En effet, si la quatrième de couverture annonce l’« un des plus beaux romans d’amour », l’histoire commence paradoxalement avec un amour entaché, trahi, et surtout irrévocablement perdu. Un matin, une femme s’éveille, aux côtés de son mari. Mais l’amour n’est plus là. Pourquoi ? Parce que cet amour était basé sur une confiance absolue en l’autre, au point d’ignorer les signaux avant-coureurs. Et que l’autre a failli, trahi cette confiance. Ancien professeur de littérature devenu journaliste, Nguyên a accepté d’écrire des textes pro-régime pour passer la censure et gagner de quoi vivre. Pour la jeune femme, qui l’a appris indirectement (et pour qui la découverte prend donc la forme d’une révélation hideuse), c’est un coup sans précédent, et la chute est d’autant plus brutale que l’amour était profond et hautement idéalisé : « « Aucun combat n’est plus complexe, plus dangereux que celui que l’homme mène contre lui-même… ». L’homme qui avait proféré ces paroles avait accepté la compromission. L’homme au regard étincelant, à l’air pensif et doux, avait courbé la tête… ». Et plus loin : « affolée par le regret de l’amour perdu, par l’avenir qui menace de s’effondrer, elle s’accroche à l’espoir secret, puissant, de retenir la vie paisible, heureuse, chaleureuse qu’iels ont partagée. Mais, la femme lucide et moqueuse en elle, voit bien que son cœur a déjà quitté Nguyên, que ses yeux jettent déjà sur lui un regard froid, méprisant. » Tout est dit : image du jugement, face aux faits, et après une vaine tentative de compromis, Linh décide de quitter le foyer conjugal pour entamer une nouvelle existence, bien plus précaire et sous le poids supplémentaire d’une société prompte à juger.
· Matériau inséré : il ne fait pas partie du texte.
/-- The part with the scan moved past place i + 1: at the next place, or ended at place K with its count 0 and SAMPLE_PORT
removed (R126, R128). -/
def Claims.scanMoved (c : Configuration) (p : Part) (i : Nat) : Part :=
  if i + 1 < c.ovenCount then p.scanAt c (i + 2)
  else
    { p with
        fls := { p.fls with scan := { p.fls.scan with running := false, nackCount := 0 }, port := [] }
        asr := { p.asr with station := p.asr.station &&& 0xF7 } }

/-- The stop that ends a failed transaction, before what the port sends next (R127). -/
def Claims.stopSent (p : Part) : Part := { p with fls := { p.fls with port := .stop :: p.fls.port } }

/-- The scan is at the place of a local oven. -/
def Claims.scanAtPlace (p : Part) (i : Nat) : Prop :=
  p.fls.scan.running = true ∧ p.fls.scan.place = i + 1 ∧ p.fls.scan.addressNack = false

/-- A valid sample at an oven with no push: counted, its alarms, and by the mode the PI step, the entry step, the entry from
HOLD, or nothing more. An OVS that its alarms offer in PI carries the valve command from before the control step, which makes
no offer (R72 to R74, R77 to R82, R92, R142). -/
def Obligations.ValidSampleControlsTheValve : Prop :=
  ∀ (s : State) (c : Configuration) (n i : Nat) (pl : Place) (first second : Byte),
    s.HasOven c n i pl → s.NoPushOf n → pl.doorP.state ≠ .released → pl.doorC.state ≠ .released →
    Claims.scanAtPlace s.part i → 1 ≤ Claims.code first second → Claims.code first second ≤ 4094 →
    let x := Claims.pressure c i first second
    let o := Claims.validCounted c x pl
    let sampled (o' : Offtake) : Prop :=
      ∃ q, s.Runs (.transactionComplete first second) q ∧ OvenOnly i (Claims.scanMoved c s.part i) q
        ∧ q.places[i]? = some { pl with
            offtake := o', oven := { pl.oven with alarms := Claims.validAlarms c x pl } }
        ∧ q.fls.channels[i]? = s.part.fls.channels[i]?.map fun ch => { ch with buffered := o'.valve }
    let e := Claims.clamp (-500) 500 (x - (setpoint c pl.oven.kept.age pl.doorCondition : Int))
    let prop := ((c.kp : Int) * e).tdiv 8
    let trial := prop + ((o.acc / 64 : Nat) : Int)
    let acc : Nat :=
      if ((c.uMax : Int) ≤ trial ∧ 0 < e) ∨ (trial ≤ (c.uMin : Int) ∧ e < 0) then o.acc
      else (Claims.clamp 0 64000 ((o.acc : Int) + (c.ki : Int) * e)).toNat
    let clamped : Nat := (Claims.clamp c.uMin c.uMax (prop + ((acc / 64 : Nat) : Int))).toNat
    let seed (u : Nat) : Nat := (Claims.clamp 0 64000 (((u : Int) - prop) * 64)).toNat
    let toPi : Prop := o.mode = .hold ∧ (pl.oven.kept.phase = .coking ∨ pl.oven.kept.phase = .ready) ∧ o.sensorFailed = false
    (o.mode = .pi → o.entryPending = false →
      sampled { o with
        acc := acc
        valve :=
          if c.uMin ≤ o.valve ∧ o.valve ≤ c.uMax then max (o.valve - c.slew) (min (o.valve + c.slew) clamped)
          else clamped })
    ∧ (o.mode = .pi → o.entryPending = true → sampled { o with acc := seed o.valve, entryPending := false })
    ∧ (toPi →
        let u := max c.uMin (min c.uMax o.valve)
        c.uMin < c.uMax →
        sampled { o with
          mode := .pi, sub := none, next := none, awaits := none, valve := u, capOpen := false, entryPending := false
          valveTimer := .stopped, capTimer := .stopped, acc := seed u })
    ∧ (o.mode ≠ .pi → ¬toPi → sampled o)
    ∧ (o.mode = .pi → Claims.validAlarms c x pl ≠ pl.oven.alarms → s.part.bli.queue.length < 8 →
        ∃ q, s.Runs (.transactionComplete first second) q
          ∧ ∃ e ∈ q.bli.queue, e.kind = .ovs ∧ e.subject = .oven n
            ∧ e.payload = ovsPayload { pl with
                offtake := o, oven := { pl.oven with alarms := Claims.validAlarms c x pl } })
Oppression et idéaux : portrait d’une femme intransigeante ou celui d’une société répressive ?

L’on pourrait penser que le personnage de Linh est naïf et caricatural. Poussée à l’extrême, voire égoïste, elle va jusqu’à tout quitter, se séparant même de sa fille qu’elle aurait du mal à élever seule. Cependant, n’est-ce pas se tromper que de penser qu’il faille toujours faire des compromis ? N’est-ce pas parfois se voiler la face que de considérer qu’on ne peut qu’accepter une situation ? Cette femme, même quand elle retombe dans d’autres pièges, qui continue de rechercher l’idylle pure, quitte à être de nouveau blessée, n’est-elle pas plutôt le vrai emblème du courage ? Car elle reste pleine et entière, et surtout toujours lucide : quand elle se rend compte de son erreur, même si elle en souffre, elle n’hésite pas à agir. Et le tout, sans perdre sa droiture, sans devenir, comme on peut le voir aisément dans d’autres romans, un personnage amer et aigri, que la souffrance et les rêves déchus ont irrémédiablement blessé. C’est en cela que réside selon moi la véritable puissance du personnage créé par Dong Thu Hong : Linh ne renonce pas. Elle refuse la compromission et cherche en elle-même les ressources qui lui permettront de continuer à vivre, selon les principes qu’elle s’est fixée.

Et ce, quasiment envers et contre tout. Car dès lors qu’elle sort du schéma traditionnel, elle est montrée du doigt dans un Vietnam d’après-guerre où règne corruption, pauvreté, propagande politique et surveillance de tous·tes contre tous·tes. Épiée par ses voisins, jugée par ses proches, l’héroïne a à affronter le jugement de la société, en même temps que ses propres blessures. Car Duong Thu Huong rend compte avec minutie, sans complaisance, de l’hypocrisie, tant du gouvernement communiste, que des milieux artistes et intellectuels qui ne peuvent exister sans lui, ainsi que du poids d’une société enchâssée dans le double carcan d’un régime autoritaire et d’une morale traditionnaliste.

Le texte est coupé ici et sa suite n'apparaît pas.